Work to complete
After locating the line with "s.bca := by", reproduce it and all following lines of the listing below exactly, stopping only at the final line.

'''

/-! ### noticeTo -/

@[simp] theorem noticeTo_pending (e : Entry) (l : List Nat) : (s.noticeTo e l).pending = s.pending := by
  induction l generalizing s with
  | nil => rfl
  | cons q r ih => simp [State.noticeTo, ih]
@[simp] theorem noticeTo_free (e : Entry) (l : List Nat) : (s.noticeTo e l).free = s.free := by
  induction l generalizing s with
  | nil => rfl
  | cons q r ih => simp [State.noticeTo, ih]
@[simp] theorem noticeTo_out (e : Entry) (l : List Nat) : (s.noticeTo e l).out = s.out := by
  induction l generalizing s with
  | nil => rfl
  | cons q r ih => simp [State.noticeTo, ih]
@[simp] theorem noticeTo_nor (e : Entry) (l : List Nat) : (s.noticeTo e l).nor = s.nor := by
  induction l generalizing s with
  | nil => rfl
  | cons q r ih => simp [State.noticeTo, ih]
@[simp] theorem noticeTo_ctr (e : Entry) (l : List Nat) : (s.noticeTo e l).ctr = s.ctr := by
  induction l generalizing s with
  | nil => rfl
  | cons q r ih => simp [State.noticeTo, ih]
@[simp] theorem noticeTo_time (e : Entry) (l : List Nat) : (s.noticeTo e l).time = s.time := by
  induction l generalizing s with
  | nil => rfl
  | cons q r ih => simp [State.noticeTo, ih]
@[simp] theorem noticeTo_flt (e : Entry) (l : List Nat) : (s.noticeTo e l).flt = s.flt := by
  induction l generalizing s with
  | nil => rfl
  | cons q r ih => simp [State.noticeTo, ih]
@[simp] theorem noticeTo_log (e : Entry) (l : List Nat) : (s.noticeTo e l).log = s.log := by
  induction l generalizing s with
  | nil => rfl
  | cons q r ih => simp [State.noticeTo, ih]
@[simp] theorem noticeTo_thp (e : Entry) (l : List Nat) : (s.noticeTo e l).thp = s.thp := by
  induction l generalizing s with
  | nil => rfl
  | cons q r ih => simp [State.noticeTo, ih]
@[simp] theorem noticeTo_pwr (e : Entry) (l : List Nat) : (s.noticeTo e l).pwr = s.pwr := by
  induction l generalizing s with
  | nil => rfl
  | cons q r ih => simp [State.noticeTo, ih]
@[simp] theorem noticeTo_mns (e : Entry) (l : List Nat) : (s.noticeTo e l).mns = s.mns := by
  induction l generalizing s with
  | nil => rfl
  | cons q r ih => simp [State.noticeTo, ih]
@[simp] theorem noticeTo_cal (e : Entry) (l : List Nat) : (s.noticeTo e l).cal = s.cal := by
  induction l generalizing s with
  | nil => rfl
  | cons q r ih => simp [State.noticeTo, ih]
@[simp] theorem noticeTo_start (e : Entry) (l : List Nat) : (s.noticeTo e l).start = s.start := by
  induction l generalizing s with
  | nil => rfl
  | cons q r ih => simp [State.noticeTo, ih]
@[simp] theorem noticeTo_hdas (e : Entry) (l : List Nat) : (s.noticeTo e l).hdas = s.hdas := by
  induction l generalizing s with
  | nil => rfl
  | cons q r ih => simp [State.noticeTo, ih]
@[simp] theorem noticeTo_mus (e : Entry) (l : List Nat) : (s.noticeTo e l).mus = s.mus := by
  induction l generalizing s with
  | nil => rfl
  | cons q r ih => simp [State.noticeTo, ih]
@[simp] theorem noticeTo_store (e : Entry) (l : List Nat) : (s.noticeTo e l).store = s.store := by
  induction l generalizing s with
  | nil => rfl
  | cons q r ih => simp [State.noticeTo, ih]
@[simp] theorem noticeTo_ldp (e : Entry) (l : List Nat) : (s.noticeTo e l).ldp = s.ldp := by
  induction l generalizing s with
  | nil => rfl
  | cons q r ih => simp [State.noticeTo, ih]
@[simp] theorem noticeTo_eps (e : Entry) (l : List Nat) : (s.noticeTo e l).eps = s.eps := by
  induction l generalizing s with
  | nil => rfl
  | cons q r ih => simp [State.noticeTo, ih]
@[simp] theorem noticeTo_dual (e : Entry) (l : List Nat) : (s.noticeTo e l).dual = s.dual := by
  induction l generalizing s with
  | nil => rfl
  | cons q r ih => simp [State.noticeTo, ih]
@[simp] theorem noticeTo_feat (e : Entry) (l : List Nat) : (s.noticeTo e l).feat = s.feat := by
  induction l generalizing s with
  | nil => rfl
  | cons q r ih => simp [State.noticeTo, ih]
@[simp] theorem noticeTo_owners (e : Entry) (l : List Nat) : (s.noticeTo e l).owners = s.owners := by
  induction l generalizing s with
  | nil => rfl
  | cons q r ih => simp [State.noticeTo, ih]
@[simp] theorem noticeTo_mctpEid (e : Entry) (l : List Nat) : (s.noticeTo e l).mctpEid = s.mctpEid := by
  induction l generalizing s with
  | nil => rfl
  | cons q r ih => simp [State.noticeTo, ih]
@[simp] theorem noticeTo_alert (e : Entry) (l : List Nat) : (s.noticeTo e l).alert = s.alert := by
  induction l generalizing s with
  | nil => rfl
  | cons q r ih => simp [State.noticeTo, ih]
@[simp] theorem noticeTo_ports (e : Entry) (l : List Nat) : (s.noticeTo e l).ports = s.ports := by
  induction l generalizing s with
  | nil => rfl
  | cons q r ih => simp [State.noticeTo, ih]
@[simp] theorem noticeTo_tags (e : Entry) (l : List Nat) : (s.noticeTo e l).tags = s.tags := by
  induction l generalizing s with
  | nil => rfl
  | cons q r ih => simp [State.noticeTo, ih]
@[simp] theorem noticeTo_cmds (e : Entry) (l : List Nat) : (s.noticeTo e l).cmds = s.cmds := by
  induction l generalizing s with
  | nil => rfl
  | cons q r ih => simp [State.noticeTo, ih]
@[simp] theorem noticeTo_accept (e : Entry) (l : List Nat) : (s.noticeTo e l).accept = s.accept := by
  induction l generalizing s with
  | nil => rfl
  | cons q r ih => simp [State.noticeTo, ih]
@[simp] theorem noticeTo_mgt (e : Entry) (l : List Nat) : (s.noticeTo e l).mgt = s.mgt := by
  induction l generalizing s with
  | nil => rfl
  | cons q r ih => simp [State.noticeTo, ih]
@[simp] theorem noticeTo_buf (e : Entry) (l : List Nat) : (s.noticeTo e l).buf = s.buf := by
  induction l generalizing s with
  | nil => rfl
  | cons q r ih => simp [State.noticeTo, ih]
@[simp] theorem noticeTo_bca (e : Entry) (l : List Nat) : (s.noticeTo e l).bca = s.bca := by
  induction l generalizing s with
  | nil => rfl
  | cons q r ih => simp [State.noticeTo, ih]
@[simp] theorem noticeTo_vlt (e : Entry) (l : List Nat) : (s.noticeTo e l).vlt = s.vlt := by
  induction l generalizing s with
  | nil => rfl
  | cons q r ih => simp [State.noticeTo, ih]
@[simp] theorem noticeTo_sec (e : Entry) (l : List Nat) : (s.noticeTo e l).sec = s.sec := by
  induction l generalizing s with
  | nil => rfl
  | cons q r ih => simp [State.noticeTo, ih]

'''

Exercise solution
@[simp] theorem noticeTo_bca (e : Entry) (l : List Nat) : (s.noticeTo e l).bca = s.bca := by
  induction l generalizing s with
  | nil => rfl
  | cons q r ih => simp [State.noticeTo, ih]
@[simp] theorem noticeTo_vlt (e : Entry) (l : List Nat) : (s.noticeTo e l).vlt = s.vlt := by
  induction l generalizing s with
  | nil => rfl
  | cons q r ih => simp [State.noticeTo, ih]
@[simp] theorem noticeTo_sec (e : Entry) (l : List Nat) : (s.noticeTo e l).sec = s.sec := by
  induction l generalizing s with
  | nil => rfl
  | cons q r ih => simp [State.noticeTo, ih]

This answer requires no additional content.